I probably would not have planned to read Peter Hitchens's The Rage Against God (2011) if it were not for a fellow Centurion, whose opinion I respect, suggesting that it might be considered as required for the Centurions program (see the Colson Center for Christian Worldview for details). I quipped that I would send him the bill if I didn't like the book. I have no need to bill him because this was a really good book.
Peter Hitchens is the younger brother to the outspoken, articulate atheist Christopher Hitchens who wrote the book, God is Not Great. The elder Hitchens, prior to his death, was considered to be one of the four horsemen of the new atheism movement. Peter Hitchens wrote this book at least in part as a pushback against his brother. However, he also recounts his own journey to faith.

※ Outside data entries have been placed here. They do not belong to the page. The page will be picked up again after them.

-- ==== Sys2Proof/Syntax.lean ====
section
/-!
DEFINITION. The syntax of the Zhoas: the operand records of the instruction words (01_encoding.md, R7 to R16)
and the one inductive `Instr`, with a constructor for every row of spec/opcode_table.json. The first rows are
the instruction words of Tables 1.9 and 1.10, each carrying the fields the decoder read; the rows after PGPROBE
are the indivisible device steps of 95_what_each_step_holds.md, each carrying what names its occasion.
-/

namespace Sys2Proof

/-- A guard: the predicate number and the sense of GS (R7, R18). -/
structure Guard where
  neg : Bool
  idx : BitVec 4
deriving DecidableEq, Repr

/-- The type codes of Table 1.7; code 15 is reserved (R15). -/
inductive NumType
  | i32 | n32 | i64 | n64 | f32 | f64 | f16 | bf16 | e4m3 | e5m2 | l6 | i8 | n8 | i16 | n16
deriving DecidableEq, Repr

/-- The rounding codes of Table 1.5. -/
inductive Rnd
  | rne | rz | rm | rp
deriving DecidableEq, Repr

/-- The scope codes of Table 1.8; code 7 is reserved (R15). -/
inductive Scope
  | grp | team | core | clu | die | pkg | sys
deriving DecidableEq, Repr

/-- The order codes of Table 1.6; on fence, plain stands for sc. -/
inductive MemOrd
  | plain | acq | rel | ar
deriving DecidableEq, Repr

/-- The hint codes of Table 1.6. -/
inductive Hint
  | normal | strm | keep | nl1
deriving DecidableEq, Repr

/-- The width codes of Table 1.6; code 7 is reserved. -/
inductive Width
  | b8 | b16 | b32 | b64 | b128 | s8 | s16
deriving DecidableEq, Repr

/-- A source operand of Table 1.4: a v-register, an s-register or an immediate, with its raw field. -/
inductive Src
  | v (n : BitVec 8)
  | s (n : BitVec 8)
  | imm (i : BitVec 8)
deriving DecidableEq, Repr

/-- The operands of a two-word instruction with the arithmetic layout of M (Tables 1.2, 1.3 and 1.5). -/
structure Std where
  g : Option Guard
  a : BitVec 8
  b : BitVec 8
  c : Src
  e : Src
  ty : NumType
  rnd : Rnd
  sat : Bool
  spec : Bool
  f : BitVec 4
deriving DecidableEq, Repr

/-- The operands of a two-word instruction with the memory layout of M (Table 1.6). -/
structure Mem where
  g : Option Guard
  a : BitVec 8
  b : BitVec 8
  c : Src
  e : Src
  hint : Hint
  spec : Bool
  scope : Scope
  ord : MemOrd
  wid : Width
deriving DecidableEq, Repr

/-- The operands of a one-word instruction (Table 1.2). -/
structure One where
  g : Option Guard
  a : BitVec 8
  b : BitVec 8
deriving DecidableEq, Repr

/-- The operands of an instruction with an I-tail (R12). -/
structure Imm where
  g : Option Guard
  a : BitVec 8
  b : BitVec 8
  imm : Word
deriving DecidableEq, Repr
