/-- Table 1.8 read backwards; code 7 is reserved. -/
def Scope.ofCode (c : Nat) : Option Scope :=
  match c with
  | 0 => some .grp | 1 => some .team | 2 => some .core | 3 => some .clu | 4 => some .die | 5 => some .pkg
  | 6 => some .sys | _ => none

/-- ORD of Table 1.6. -/
def MemOrd.code : MemOrd → BitVec 2
  | .plain => 0 | .acq => 1 | .rel => 2 | .ar => 3

/-- ORD of Table 1.6 read backwards. -/
def MemOrd.ofCode (c : BitVec 2) : MemOrd :=
  match c.toNat with
  | 0 => .plain | 1 => .acq | 2 => .rel | _ => .ar

/-- HINT of Table 1.6. -/
def Hint.code : Hint → BitVec 2
  | .normal => 0 | .strm => 1 | .keep => 2 | .nl1 => 3

/-- HINT of Table 1.6 read backwards. -/
def Hint.ofCode (c : BitVec 2) : Hint :=
  match c.toNat with
  | 0 => .normal | 1 => .strm | 2 => .keep | _ => .nl1

/-- WID of Table 1.6. -/
def Width.code : Width → BitVec 3
  | .b8 => 0 | .b16 => 1 | .b32 => 2 | .b64 => 3 | .b128 => 4 | .s8 => 5 | .s16 => 6

/-- WID of Table 1.6 read backwards; code 7 is reserved. -/
def Width.ofCode (c : BitVec 3) : Option Width :=
  match c.toNat with
  | 0 => some .b8 | 1 => some .b16 | 2 => some .b32 | 3 => some .b64 | 4 => some .b128 | 5 => some .s8
  | 6 => some .s16 | _ => none

/-- The kind code of a source (Table 1.4). -/
def Src.kind : Src → BitVec 2
  | .v _ => 0 | .s _ => 1 | .imm _ => 2

/-- The raw field of a source. -/
def Src.raw : Src → BitVec 8
  | .v n => n | .s n => n | .imm i => i

/-- The source of a kind and a raw field; kind 11 is reserved (R9). -/
def Src.ofKind (k : BitVec 2) (r : BitVec 8) : Option Src :=
  match k.toNat with
  | 0 => some (.v r) | 1 => some (.s r) | 2 => some (.imm r) | _ => none

/-- The guard of the first word (R7, R18). -/
def Fields.guard (f : Fields) : Option Guard := if f.ge then some { neg := f.gs, idx := f.g } else none

/-- The fields that every instruction has, from its guard and operand fields. -/
def headFields (dom x : Bool) (op : BitVec 8) (g : Option Guard) (a b : BitVec 8) (t : Word) : Fields :=
  match g with
  | none => { dom := dom, x := x, ge := false, gs := false, g := 0, op := op, a := a, b := b, tail := t }
  | some u => { dom := dom, x := x, ge := true, gs := u.neg, g := u.idx, op := op, a := a, b := b, tail := t }

/-- The fields of a two-word instruction with the arithmetic layout. -/
def Std.toFields (dom : Bool) (op : BitVec 8) (x : Std) : Fields :=
  headFields dom true op x.g x.a x.b
    (stdTail x.c.raw x.e.raw x.c.kind x.e.kind (arithM x.f x.spec x.sat x.rnd.code x.ty.code))

/-- The operands of the arithmetic layout, unless a kind or the type is reserved (R9, R15). -/
def Std.ofFields (f : Fields) : Option Std :=
  match Src.ofKind f.ck f.c, Src.ofKind f.ek f.e, NumType.ofCode f.ty with
  | some c, some e, some ty =>
    some { g := f.guard, a := f.a, b := f.b, c := c, e := e, ty := ty, rnd := Rnd.ofCode f.rnd, sat := f.sat
           spec := f.sp, f := f.f }
  | _, _, _ => none

/-- The fields of a two-word instruction with the memory layout. -/
def Mem.toFields (dom : Bool) (op : BitVec 8) (x : Mem) : Fields :=
  headFields dom true op x.g x.a x.b
    (stdTail x.c.raw x.e.raw x.c.kind x.e.kind (memM x.hint.code x.spec x.scope.code x.ord.code x.wid.code))

/-- The operands of the memory layout, unless a kind, the width or the scope is reserved or bit 3 is set (R14). -/
def Mem.ofFields (f : Fields) : Option Mem :=
  match Src.ofKind f.ck f.c, Src.ofKind f.ek f.e, Width.ofCode f.wid, Scope.ofCode f.scope.toNat with
  | some c, some e, some wid, some sc =>
    if f.bit3 then none
    else some { g := f.guard, a := f.a, b := f.b, c := c, e := e, hint := Hint.ofCode f.hint, spec := f.sp
                scope := sc, ord := MemOrd.ofCode f.ord, wid := wid }
  | _, _, _, _ => none

/-- The fields of a one-word instruction. -/
def One.toFields (dom : Bool) (op : BitVec 8) (x : One) : Fields := headFields dom false op x.g x.a x.b 0

/-- The operands of a one-word instruction. -/
def One.ofFields (f : Fields) : Option One := some { g := f.guard, a := f.a, b := f.b }

/-- The fields of an instruction with an I-tail (R12). -/
def Imm.toFields (dom : Bool) (op : BitVec 8) (x : Imm) : Fields := headFields dom true op x.g x.a x.b x.imm

/-- The operands of an instruction with an I-tail. -/
def Imm.ofFields (f : Fields) : Option Imm := some { g := f.guard, a := f.a, b := f.b, imm := f.tail }
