-- ==== Sys2Proof/Machine/Store.lean ====
section
/-!
DEFINITION. Finite maps as lists of key and value pairs in one canonical form: keys strictly rising and, where the
map has a value for unlisted keys, no entry equal to it. Memory, register files and tables are such maps.
-/

namespace Sys2Proof

/-- The value listed for a key. -/
def mfind (k : Nat) : List (Nat × α) → Option α
  | [] => none
  | (j, v) :: l => if j = k then some v else mfind k l

/-- The map without a key. -/
def merase (k : Nat) : List (Nat × α) → List (Nat × α)
  | [] => []
  | (j, v) :: l => if j = k then merase k l else (j, v) :: merase k l

/-- The map with a key bound to a value, keys kept rising. -/
def mput (k : Nat) (v : α) : List (Nat × α) → List (Nat × α)
  | [] => [(k, v)]
  | (j, w) :: l => if k < j then (k, v) :: (j, w) :: l else if k = j then (k, v) :: l else (j, w) :: mput k v l

/-- The value at a key of a map in which an unlisted key reads `d`. -/
def mget (d : α) (k : Nat) (l : List (Nat × α)) : α := (mfind k l).getD d

/-- Write a key of such a map; writing `d` removes the entry. -/
def mset [DecidableEq α] (d : α) (k : Nat) (v : α) (l : List (Nat × α)) : List (Nat × α) :=
  if v = d then merase k l else mput k v l

/-- Keys strictly rising, all above a bound. -/
def keysAbove : Option Nat → List (Nat × α) → Bool
  | _, [] => true
  | none, (j, _) :: l => keysAbove (some j) l
  | some b, (j, _) :: l => decide (b < j) && keysAbove (some j) l

/-- The canonical form: keys strictly rising, and no entry equal to the value of an unlisted key. -/
def mwf [DecidableEq α] (d : α) (l : List (Nat × α)) : Bool := keysAbove none l && l.all fun e => decide (e.2 ≠ d)

/-- Change the value at a key, if it is listed. -/
def mmod (k : Nat) (f : α → α) (l : List (Nat × α)) : List (Nat × α) :=
  match mfind k l with
  | none => l
  | some v => mput k (f v) l

/-- Insert a number into a rising list without repeats. -/
def insertNat (k : Nat) : List Nat → List Nat
  | [] => [k]
  | j :: l => if k < j then k :: j :: l else if k = j then j :: l else j :: insertNat k l

/-- Insert a pair into a list of pairs in rising order of their keys. -/
def insertByKey (e : Nat × α) : List (Nat × α) → List (Nat × α)
  | [] => [e]
  | f :: l => if e.1 ≤ f.1 then e :: f :: l else f :: insertByKey e l

/-- Pairs in rising order of their keys. -/
def sortByKey : List (Nat × α) → List (Nat × α)
  | [] => []
  | e :: l => insertByKey e (sortByKey l)

/-- The numbers from `a` on, `n` of them. -/
def range' (a n : Nat) : List Nat := (List.range n).map (a + ·)

end Sys2Proof
end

There is much to commend in this book. Hitchens is an eloquent writer who is a joy to read. He combines his life experiences as a journalist with well-crafted prose to offer an immensely readable volume.
The first eight chapters are essentially a description of his own journey from atheism to faith. He rejected the faith offered in his private schooling, but admits in the introduction "one of the things I was schooled in was not, in fact, religion, but a strange and vulnerable counterfeit of it--a counterfeit that can be detected and rejected while yet leaving the genuine truths of Christianity undamaged" (page 10). What I found particularly beneficial about his presentation was the way in which he related how his initial rejection of faith was in some ways tied to the downfall of the church in his native England. What was once an authority was far diminished through increasing secularism and two difficult wars, wars that hardened people. In one particularly poignant section, Hitchens entitled Confusing Patriotism with Christianity, he hypothesized that "the Christian church has been powerfully damaged by letting itself be confused with love of country and the making of great wars" (page 79). I think he is right, but I also think that much mouth foaming will proceed from many in America and perhaps Britain over this statement. I consider myself a patriotic American, but I do wish to add my assent to Hitchens's caution.
I was most deeply drawn in by the sixth chapter, Homo Sovieticus. Hitchens lived for a period of time as a journalist in Soviet Russia and was an acute observer. His reflections on Russia were educational because I had little education about the country apart from what I gleaned from Rocky IV. He identified the problems with a decidedly atheistic, socialist government and the associated problems.
Hitchens also showed the inconsistencies in thinking from those on the secular left, for example, their willingness to accept the anti-colonialism of radical Islamists, yet fail to raise concerns about their viewpoints on women and homosexuality where they tend to be militant against Christians.
Hitchens also cautioned the church. He looked to the responses, or lack of responses, of Christian churches to National Socialist Germany. He believes that "Christian churches largely, but not entirely, failed in their duty of opposition" (page 137). Eric Metaxas's book Bonhoeffer explores this truth in much more detail. The church must speak boldly to society even in the face of opposition. Understand that neither Hitchens nor I are advocating an unholy mixture of patriotism and religion, but rather a church standing for truth.
In the middle of the book, he addressed three common arguments that atheists raise: 1) Are conflicts fought in the name of religion conflicts about religion?, 2) Is it possible to determine what is right and wrong without God?, and 3) Are atheist states not actually atheist? He provided perfectly satisfactory answers to these questions, though they are brief in scope.
Hitchens final chapters of the book were a more detailed treatment of his disagreement with his brother over Stalin's Soviet Union. Again, the information presented here was quite enlightening about the problems with Stalin and communism. He also showed how it is still quite common for secular elites to praise socialism as a workable, even ideal, option despite repeated failures in practice.
In his final paragraph, Hitchens wrote, "Inevitably, it is the Christian churches who are the last strongholds of resistance to change. Yet they are historically weak, themselves infiltrated by secular liberalism, full of uncertainty and diffidence" (page 214). Churches must not fail to take notice. We are to be salt and light.